SEC. 805. CLEAN LAKES.
  Section 314(c)(2) of the Clean Water Act (33 U.S.C. 1324(c)(2)) is amended--
  (1) by striking `1985, and' and inserting `1985,'; and
  (2) by striking `1990' and inserting `1990, and such sums as may be
  necessary for fiscal years 1991 and 1992'.
SEC. 806. NONPOINT SOURCE.
  Section 319(j) of the Clean Water Act (33 U.S.C. 1329(j)) is amended by
  striking `and' after `1990,' and by inserting after `1991' the following:
  `, and such sums as may be necessary for fiscal year 1992'.
SEC. 807. GENERAL AUTHORIZATION.
  Section 517 of the Clean Water Act (33 U.S.C. 1376) is amended by striking
  `and' after `1985,' and by inserting after `1990' the following: `, and
  such sums as may be necessary for fiscal years 1991 and 1992'.
SEC. 808. ALLOTMENT OF STATE REVOLVING LOAN FUNDS.
  Section 604(a) of the Clean Water Act (33 U.S.C. 1384(a)) is amended by
  striking `and 1990' and inserting `through 1992'.
SEC. 809. AUTHORIZATION OF APPROPRIATIONS FOR STATE REVOLVING LOAN PROGRAM.
  Section 607(3) of the Clean Water Act (33 U.S.C. 1387(3)) by striking
  `$1,800,000,000' and inserting `$2,000,000,000'.
SEC. 810. DEMONSTRATION PROJECT.
  (a) PROJECT DESCRIPTION- Notwithstanding any other provision of law, the
  Administrator, in consultation with the Secretary of the Army, shall conduct
  a project to demonstrate the use of constructed wetlands to improve the
  quality of effluent discharged from publicly owned treatement works operated
  by the city of Fayetteville, Arkansas, into Mud Creek or its tributaries.
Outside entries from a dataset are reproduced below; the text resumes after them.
-- ==== Sys2Proof/Laws/SameGroup.lean ====
section
/-! SUPPORT. Frames of the operations of Machine/Group.lean. -/
namespace Sys2Proof.Machine

theorem State.modGrp_same {kl : List Kind} (hk : within [.grp] kl = true) {s0 s : State} (hs : Same kl s0 s) (k : Nat) (f : Group → Group) :
    Same kl s0 (State.modGrp s k f) := by
  unfold State.modGrp
  repeat' first
    | with_reducible assumption
    | intro _
    | exact within_trans (by decide) hk
    | with_reducible apply Same.ite
    | with_reducible refine Same.step (within_trans (by decide) hk) (Same.set_grp _ _) ?_
    | split
    | dsimp only

theorem State.groupAhead_same {kl : List Kind} (hk : within [.bx, .ch, .cl, .slot, .dec, .tim, .timWr, .bank, .mem, .ue, .dma, .posted, .mir, .env, .st, .qp, .grp, .ic, .err, .perf, .pwr] kl = true) {s0 s : State} (hs : Same kl s0 s) (k : Option Nat) :
    Same kl s0 (State.groupAhead s k) := by
  unfold State.groupAhead
  repeat' first
    | with_reducible assumption
    | intro _
    | exact within_trans (by decide) hk
    | with_reducible apply State.applyAt_same
    | with_reducible apply State.modGrp_same
    | with_reducible apply Same.ite
    | with_reducible apply Same.foldl
    | with_reducible apply Same.foldlFst
    | split
    | dsimp only

theorem cmdGrpPrepare_same {kl : List Kind} (hk : within [.bx, .ch, .cl, .slot, .dec, .tim, .timWr, .bank, .mem, .ue, .dma, .posted, .mir, .env, .st, .qp, .grp, .ic, .err, .perf, .pwr] kl = true) {s0 s : State} (hs : Same kl s0 s) (env : Env) (p : List W32) :
    Same kl s0 (cmdGrpPrepare s env p).state := by
  unfold cmdGrpPrepare
  repeat' first
    | with_reducible assumption
    | intro _
    | exact within_trans (by decide) hk
    | with_reducible apply fail_same
    | with_reducible apply okay_same
    | with_reducible apply done_same
    | with_reducible apply wait_same
    | with_reducible apply Same.iteRes
    | with_reducible apply State.modGrp_same
    | with_reducible apply State.groupAhead_same
    | with_reducible apply Same.ite
    | split
    | dsimp only

theorem State.stageMember_same {kl : List Kind} (hk : within [.ch, .cl, .tim, .env, .st, .qp, .ic, .err, .perf, .pwr, .deferred] kl = true) {s0 s : State} (hs : Same kl s0 s) (b : Nat) (m : Member) :
    Same kl s0 (State.stageMember s b m) := by
  unfold State.stageMember
  repeat' first
    | with_reducible assumption
    | intro _
    | exact within_trans (by decide) hk
    | with_reducible apply State.defer_same
    | with_reducible apply applyPattern_same
    | with_reducible apply Same.ite
    | split
    | dsimp only

theorem cmdGrpCommit_same {kl : List Kind} (hk : within [.ch, .cl, .tim, .env, .st, .qp, .grp, .ic, .err, .perf, .pwr, .deferred] kl = true) {s0 s : State} (hs : Same kl s0 s) (p : List W32) :
    Same kl s0 (cmdGrpCommit s p).state := by
  unfold cmdGrpCommit
  repeat' first
    | with_reducible assumption
    | intro _
    | exact within_trans (by decide) hk
    | with_reducible apply fail_same
    | with_reducible apply okay_same
    | with_reducible apply done_same
    | with_reducible apply wait_same
    | with_reducible apply Same.iteRes
    | with_reducible apply State.modGrp_same
    | with_reducible apply State.stageMember_same
    | with_reducible apply Same.ite
    | with_reducible apply Same.foldl
    | with_reducible apply Same.foldlFst
    | split
    | dsimp only

theorem cmdGrpAbandon_same {kl : List Kind} (hk : within [.grp] kl = true) {s0 s : State} (hs : Same kl s0 s) (p : List W32) :
    Same kl s0 (cmdGrpAbandon s p).state := by
  unfold cmdGrpAbandon
  repeat' first
    | with_reducible assumption
    | intro _
    | exact within_trans (by decide) hk
    | with_reducible apply fail_same
    | with_reducible apply okay_same
    | with_reducible apply done_same
    | with_reducible apply wait_same
    | with_reducible apply Same.iteRes
    | with_reducible apply State.modGrp_same
    | with_reducible apply Same.ite
    | split
    | dsimp only

theorem State.releaseGroups_same {kl : List Kind} (hk : within [.grp] kl = true) {s0 s : State} (hs : Same kl s0 s) (b : Nat) :
    Same kl s0 (State.releaseGroups s b) := by
  unfold State.releaseGroups
  repeat' first
    | with_reducible assumption
    | intro _
    | exact within_trans (by decide) hk
    | with_reducible apply Same.ite
    | with_reducible refine Same.step (within_trans (by decide) hk) (Same.set_grp _ _) ?_
    | split
    | dsimp only

end Sys2Proof.Machine
end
  (b) NON-FEDERAL RESPONSIBILITIES- For the project conducted under subsection
  (a), the non-Federal interest shall agree--
  (1) to provide, without cost to the United States, all lands, easements,
  rights-of-way, relocations, and dredged material disposal areas necessary
  for construction and subsequent research and demonstration work;
  (2) to hold and save the United States free from damages due to construction,
  operation, and maintenance of the project, except damages due to the fault
  or negligence of the United States or its contractors; and
  (3) to operate and maintain the restored or constructed wetlands in
  accordance with good management practices; except that nothing in this
  paragraph shall be construed as precluding a Federal agency from agreeing
  to operate and maintain the restored or reconstructed wetlands.
The value of the non-Federal lands, easements, rights-of-way, relocations,
and dredged material disposal areas provided by the non-Federal interest shall
be credited toward the non-Federal share of project design and construction
costs. The non-Federal share of project design and construction costs shall
be 25 percent.
  (c) AUTHORIZATION OF APPROPRIATION- There are authorized to be appropriated
  such sums as may be necessary to carry out this section.